Por: Sumbi Sê
Ao propor-me a escrever sobre a exposição A Brisa do Nada, não me comprometo a responder à pergunta que encabeça o texto. A expressão artística supera a categorização de obras em escalas menores, médias ou altas. A intenção do texto é entreabrir uma portada de um lugar ao qual o público nunca tem acesso, porque a produção artística realiza-se em espaço privado, fechado e discreto. Pelo menos é isso que se passa com Lica Sebastião. Nesse espaço desconhecido aos outros, têm privilégio a obstinação, o desejo de criar o belo, a idealização mas também a incerteza, o medo e a teima em fazer bem, em comunicar, em ser a si próprio.
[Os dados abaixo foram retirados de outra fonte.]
/-- The clock before the end of an interval of refresh. -/
theorem witness_PowerSteps_refresh : ({ warm 20 20 with now := 5849 }).now < (({ warm 20 20 with now := 5849 }).dom 0).refStart + (({ warm 20 20 with now := 5849 }).dom 0).refLen := by decide

/-- Port 0 up with its window on the first line of domain 0's DSM. -/
def portS : State :=
  { ctxS freshCtx [] with wafer := { freshWafer with hwin := [2 ^ 47, 0, 0, 0] }, doms := [(0, { freshDom 0 with dsmsize := 1, dsmcfg := 1 })], lines := [(2 ^ 41, sline [])],
                          work := [⟨7, 0, .flush 0, none⟩], posted := [⟨3, 0, 0, 0x4000000000000, [1, 2], 1⟩] }
theorem witness_SecurityAndLinks :
    let user : MmioAcc := ⟨.core 0, false, 1⟩
    let c8 : Ctx := { freshCtx with expert := 8 }
    ((3 : Word).toNat % 4 = 3 ∧ (1 : Word).toNat % 4 ≠ 3 ∧ freshWafer.almlock = false ∧ (0 : Word).toNat % 4 ≤ freshWafer.almpol ∧ freshWafer.almpol < (1 : Word).toNat % 4) ∧
      (freshWafer.keysErased = false ∧ ({ freshWafer with keysErased := true } : Wafer).keysErased = true ∧ (leBytes 32 0).length = 32 ∧ freshWafer.unlockFails ≠ 2 ∧
        ({ freshWafer with unlockFails := 2 } : Wafer).unlockFails = 2) ∧
      portS.ctx 1 = some freshCtx ∧ portS.ctx 2 = none ∧ 2 < 2 ^ 16 ∧
      portS.isUp (.host 0) = true ∧ ({ portS with wafer := { freshWafer with hostup := 0 } }).isUp (.host 0) = false ∧ portS.inboundBase (.host 0) = 2 ^ 47 ∧
      portS.inboundOk (.host 0) (2 ^ 47 + 8) 0 false = false ∧ portS.inboundOk (.host 0) (2 ^ 47 + 8) 4 true = true ∧ portS.inboundOk (.host 0) (2 ^ 47 + 8) 4 false = true ∧ portS.inboundOk (.host 0) (2 ^ 47 + 8) 0 true = false ∧
      (2 ^ 47 + 8) / 64 = 2 ^ 41 ∧ lineIsDsm (2 ^ 41) = true ∧ portS.NothingLands (2 ^ 41) ∧ portS.dir (2 ^ 41) = none ∧ (∀ w ∈ portS.wafer.scOpen, w.2 ≠ 2 ^ 41) ∧
      portS.sline (lineHome (2 ^ 41)) (2 ^ 41) = some (sline []) ∧ (sline []).data.length = 64 ∧ poisoned (sline []).desc = false ∧ (2 ^ 47 + 8) % hostAtomBytes (.add32 1) = 0 ∧
      (2 ^ 47 + 2) % hostAtomBytes (.add32 1) ≠ 0 ∧
      portS.flushNext 1 = none ∧ portS.flushNext 0 = some ⟨7, 0, .flush 0, none⟩ ∧ portS.posted.filter (fun p => p.port == 0 && decide (p.id < 7)) = portS.posted ∧ Memory.wf portS.mem ∧
      portS.isUp (.link 31) = true ∧ portS.isUp (.link 32) = false ∧ ({ portS with wafer := { freshWafer with linkup := 0 } }).isUp (.link 31) = false ∧ portS.wafer.lfail.length = 32 ∧
      (mmioCheck 1 0x100 4 false).isSome = true ∧ 2 % 4 ≠ 0 ∧ freshCtx.bslots < 2 ^ 32 ∧ user.asid = 1 ∧ c8.expert.testBit 3 = true ∧ freshCtx.expert.testBit 3 = false ∧
      (mmioCheck 0 0x100 4 true = none ∧ 0x100 % 4 = 0 ∧ (mmioCheck 0 0x100 2 true).isSome = true ∧ 0x102 % 4 ≠ 0) ∧
      portS.group (gidOf (cidOf 0 144) 0) = none ∧ (dccS dcc0 []).group (gidOf (cidOf 0 144) 1) = some dcc0 :=
  ⟨by decide, by decide, rfl, rfl, by decide, by decide, by decide, rfl, by decide, by decide, by decide, by decide, by decide, by decide, fun w hw => by rw [List.mem_singleton.1 hw]; exact ⟨(fun _ _ _ h => by cases h), (fun _ _ h => by cases h)⟩, rfl, fun _ h => absurd h List.not_mem_nil, rfl, by decide, by decide, by decide, by decide, by decide, by decide, by decide, by decide, by decide, by decide, by decide, rfl, by decide, by decide, by decide, rfl, by decide, by decide, by decide, rfl, rfl⟩

theorem witness_StepKeepsSound : s0.Sound ∧ ∃ t, step s0 = .next t := by
  refine ⟨⟨?_, by decide, by decide, ?_, by decide, by decide⟩, ?_⟩
  · simp only [State.Shaped, Group.Shaped, Rising]; decide
  · simp only [Group.Sane]; decide
  · have h : (match step s0 with
      | .next _ => true
      | _ => false) = true := by decide
    revert h
    cases step s0 with
    | next t => exact fun _ => ⟨t, rfl⟩
    | fault _ => intro h; cases h
    | refused _ => intro h; cases h

theorem witness_DecodeEncode :
    (∃ i w, Instr.wf i = true ∧ encode i = some w ∧ decode i.onDcc w = .ok i) :=
  ⟨.icmp .ltS ⟨plainHdr, regDst .pred 2, regSrc .vec 3, .i 100⟩, 0x252380401000030300000064, by decide, by decide, by decide⟩

theorem witness_SpecWordsDecode :
    assigned ((0xFF0000000000000000000000 : BitVec 96).extractLsb' 88 8).toNat = false ∧
      (0xE0 ≤ ((0xE00000000000000000000000 : BitVec 96).extractLsb' 88 8).toNat ∧ ((0xE70000000000000000000000 : BitVec 96).extractLsb' 88 8).toNat ≤ 0xE7) ∧
      notOnDccOp ((0xA00000000000000000000000 : BitVec 96).extractLsb' 88 8).toNat = true := by decide
/-- ICMP.lt.s p2,v3,100 where withFetchWord places it, and an opcode of a DCC on a core. -/
def stepS (w : Nat) : State := State.reset.withFetchWord 96 w
def go? (s : State) : Option Instr :=
  match s.fetched 0 g0 with
  | .code bs _ => match decode false (wordOfBytes bs) with
    | .ok i => some i
    | .error _ => none
  | _ => none
def goes (s : State) (i : Instr) (f : IssueForm) : Bool :=
  match s.decodedTurn 0 g0 i f [] with
  | .go j _ _ => decide (j = i)
  | _ => false
theorem witness_StepRunsInstruction :
    let s := stepS 0x252380401000030300000064
    let i : Instr := .icmp .ltS ⟨plainHdr, regDst .pred 2, regSrc .vec 3, .i 100⟩
    s.wafer.halted = false ∧ s.before = none ∧ s.groups.filter (fun p => decide (p.1 < 2 ^ 32)) = [(0, g0)] ∧ s.mayIssue 0 g0 = true ∧ g0.sched.bad = false ∧ g0.pend = [] ∧
      g0.replays = none ∧ go? s = some i ∧ (issueForm i).isSome = true ∧ (∀ f ∈ issueForm i, goes s i f = true ∧ s.turns.contains (portKey 0 (onM 0 f)) = false) ∧ g0.sched.fresh = false ∧ (∀ f ∈ issueForm i, g0.meets f = false) :=
  ⟨rfl, by decide, by decide, by decide, rfl, rfl, rfl, by decide, by decide, by decide, rfl, by decide⟩
/-- A parked load whose pages have come issues again without a fetch; a group whose line of code is at hand. -/
theorem witness_StepRunsInstruction_replay :
    let i : Instr := .ld .b32 memo
    let g : Group := { memG 0x10000 with acc := some ⟨1, List.replicate 32 0x10000, [], [], [], false, 0, [], none, none, []⟩, held := some i }
    g.replays = some i ∧ g0.replays = none ∧ (stepS 0).heldBy (gidCid 0) ((stepS 0).asidOf g0) = false :=
  ⟨by decide, rfl, by decide⟩
theorem witness_StepRunsInstruction_issue :
    (match (stepS 0x252380401000030300000064).nextTurn with
      | .issue i t => decide (i = .icmp .ltS ⟨plainHdr, regDst .pred 2, regSrc .vec 3, .i 100⟩) && t.cur == 0
      | _ => false) = true := by decide
theorem witness_StepRunsInstruction_bad :
    let s := stepS 0x0F0000000000000000000000
    s.wafer.halted = false ∧ s.before = none ∧ s.mayIssue 0 g0 = true ∧ (match s.fetched 0 g0 with
      | .code bs _ => match decode false (wordOfBytes bs) with
        | .error .unassignedOpcode => true
        | _ => false
      | _ => false) = true := ⟨rfl, by decide, by decide, by decide⟩
/-! Single steps. Expected values come from the worked examples of the spec, or from its rules by hand. -/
Apesar desse ambiente de contraste entre o fazer, desejar, idealizar e a incerteza, medo e a procura de si mesma, podem ser reconhecidas as dimensões da criação desta artista. Uns diriam que a presença do traço feminino é notório quiçá pelas imagens e rostos. Eu diria que se associa a artista a um traço restritivo e enganador. Há artistas que procuram soluções e saídas para os materiais que manipulam numa busca incessante de equilíbrio de cores, de voz ou vozes ou de qualquer outra coisa que os defina. Isso é a arte e não o feminino.
Outros podem constatar o esforço empreendido em observar em torno e a visualização de formas, de contornos, de objectos que podem ser o ponto de partida para a criação artística. Sim e isso é um desafio que não se esgota. Os artefactos, comprados ou recolhidos por aí, requerem a aplicação de diferentes técnicas e nem sempre a primeira ideia é bem-sucedida. Lica Sebastião fê-lo em Metal, cartão e madeira (2016), Gineceu1 (2019), Metamorphósis ( 2020), Gineceu2 (2022).
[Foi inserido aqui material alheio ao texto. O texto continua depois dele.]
/-! ## Arrivals -/

/-- One arrival: the next sequence number and its deadline (R199). -/
def State.arrive (s : State) (st : Nat) : State :=
  let n := s.next st
  let d := s.newDeadline st
  let x := s.strm st
  let s1 := s.setStrm st { x with seqs := x.seqs ++ [⟨n, d, false, false, .opened⟩], lastDl := some d }
  let s2 := (s1.setReg (Reg.SEQ_STRM_NEXT st) (n + 1)).mirrorSend (.arrival (strmId st) n (d - s.cnt.gate))
  if s2.lockMode then lockArrive st n s2 else s2

/-- A deadline that has come: the lowest open number is closed as a gap (R203, R290). -/
def deadlineClose (st : Nat) (s : State) : State :=
  match (s.strm st).seqs.find? (fun r => r.st == .opened) with
  | none => s
  | some r => if r.deadline.toNat ≤ s.cnt.gate.toNat then s.closeNum st r.seq 1 else s

/-- GATE_DEADLINE. -/
def execGateDeadline (st : StreamId) (s : State) : Out := .next (deadlineClose st.val s)

/-- OUTPUT_ENTRY_WRITE: pending records are written as their entries free (R267). -/
def execOutputEntryWrite (st : StreamId) (s : State) : Out := .next (writeOut st.val (s.strm st.val).outq s)

/-- INT_OUT_TAIL_WRITE: the host frees entries (R267). -/
def execIntOutTailWrite (who : Who) (st : StreamId) (v : W32) (s : State) : Out :=
  .next (s.access who (Reg.INT_OUT_TAIL st.val) (fun s =>
    let s1 := (s.setReg (Reg.INT_OUT_TAIL st.val) v).mirrorSend (.tail st v)
    writeOut st.val (s1.strm st.val).outq s1))

/-- Unbinding: every unresolved number closes as a gap in ascending order, with event 0x0C07 (R204). -/
def unbind (st : Nat) (s : State) : State :=
  let open' := (s.strm st).seqs.filter (fun r => match r.st with | .closed _ _ _ => false | _ => true)
  let first := match open' with | [] => 0 | r :: _ => r.seq.toNat
  let g := s.cnt.gate
  let close := fun (r : SeqSt) => match r.st with
    | .closed _ _ _ => r
    | _ => { r with st := .closed 3 0 g }
  let s1 := s.setReg (Reg.SEQ_STRM_CFG st) (s.reg (Reg.SEQ_STRM_CFG st) &&& 0xFFFFFFFE)
  let s2 := (s1.setStrm st { s1.strm st with seqs := (s1.strm st).seqs.map close }).flush st
  (s2.raise 0x0C07 1 (s.home st / 4) (st + 2 ^ 32 * first + 2 ^ 64 * open'.length)).mirrorConfig st

end Sys2Proof.Machine
end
Finalmente, a carga afectiva, que só ao artista diz respeito, individualmente, e influenciado pelo ambiente. Percebe-se a história pessoal da artista nos motivos florais, o uso do lápis em contextos inesperados na tentativa de se surpreender, a escolha recorrente das mesmas cores como uma obsessão. Esta talvez seja a característica que mais salvaguarda a criação da artista.
As três vertentes citadas não se podem desligar, pois a sua criação é um movimento que começa mas a artista não sabe exactamente quando e como termina. O primeiro passo começa com qualquer objecto e, a seguir, o desenho, a pintura “escrevem” uma narrativa experimental. Por isso, cada peça é uma experiência e cada experiência é diferente da anterior.
E isto é arte?
A própria definição de arte não se fecha em uma só enunciação. Varia ao longo do tempo e coexiste com outras concepções numa dada época. A actualidade é receptiva da diversidade. A mimesis e reprodução do que existe são cultivadas ao mais ínfimo pormenor, a imaginação e as emoções desaguam o abstracionismo. Pode isto ser apenas argumento para justificar coerência e sentido à arte de Lica Sebastião.
Isso é arte? Uma pergunta bem pode ser a própria resposta.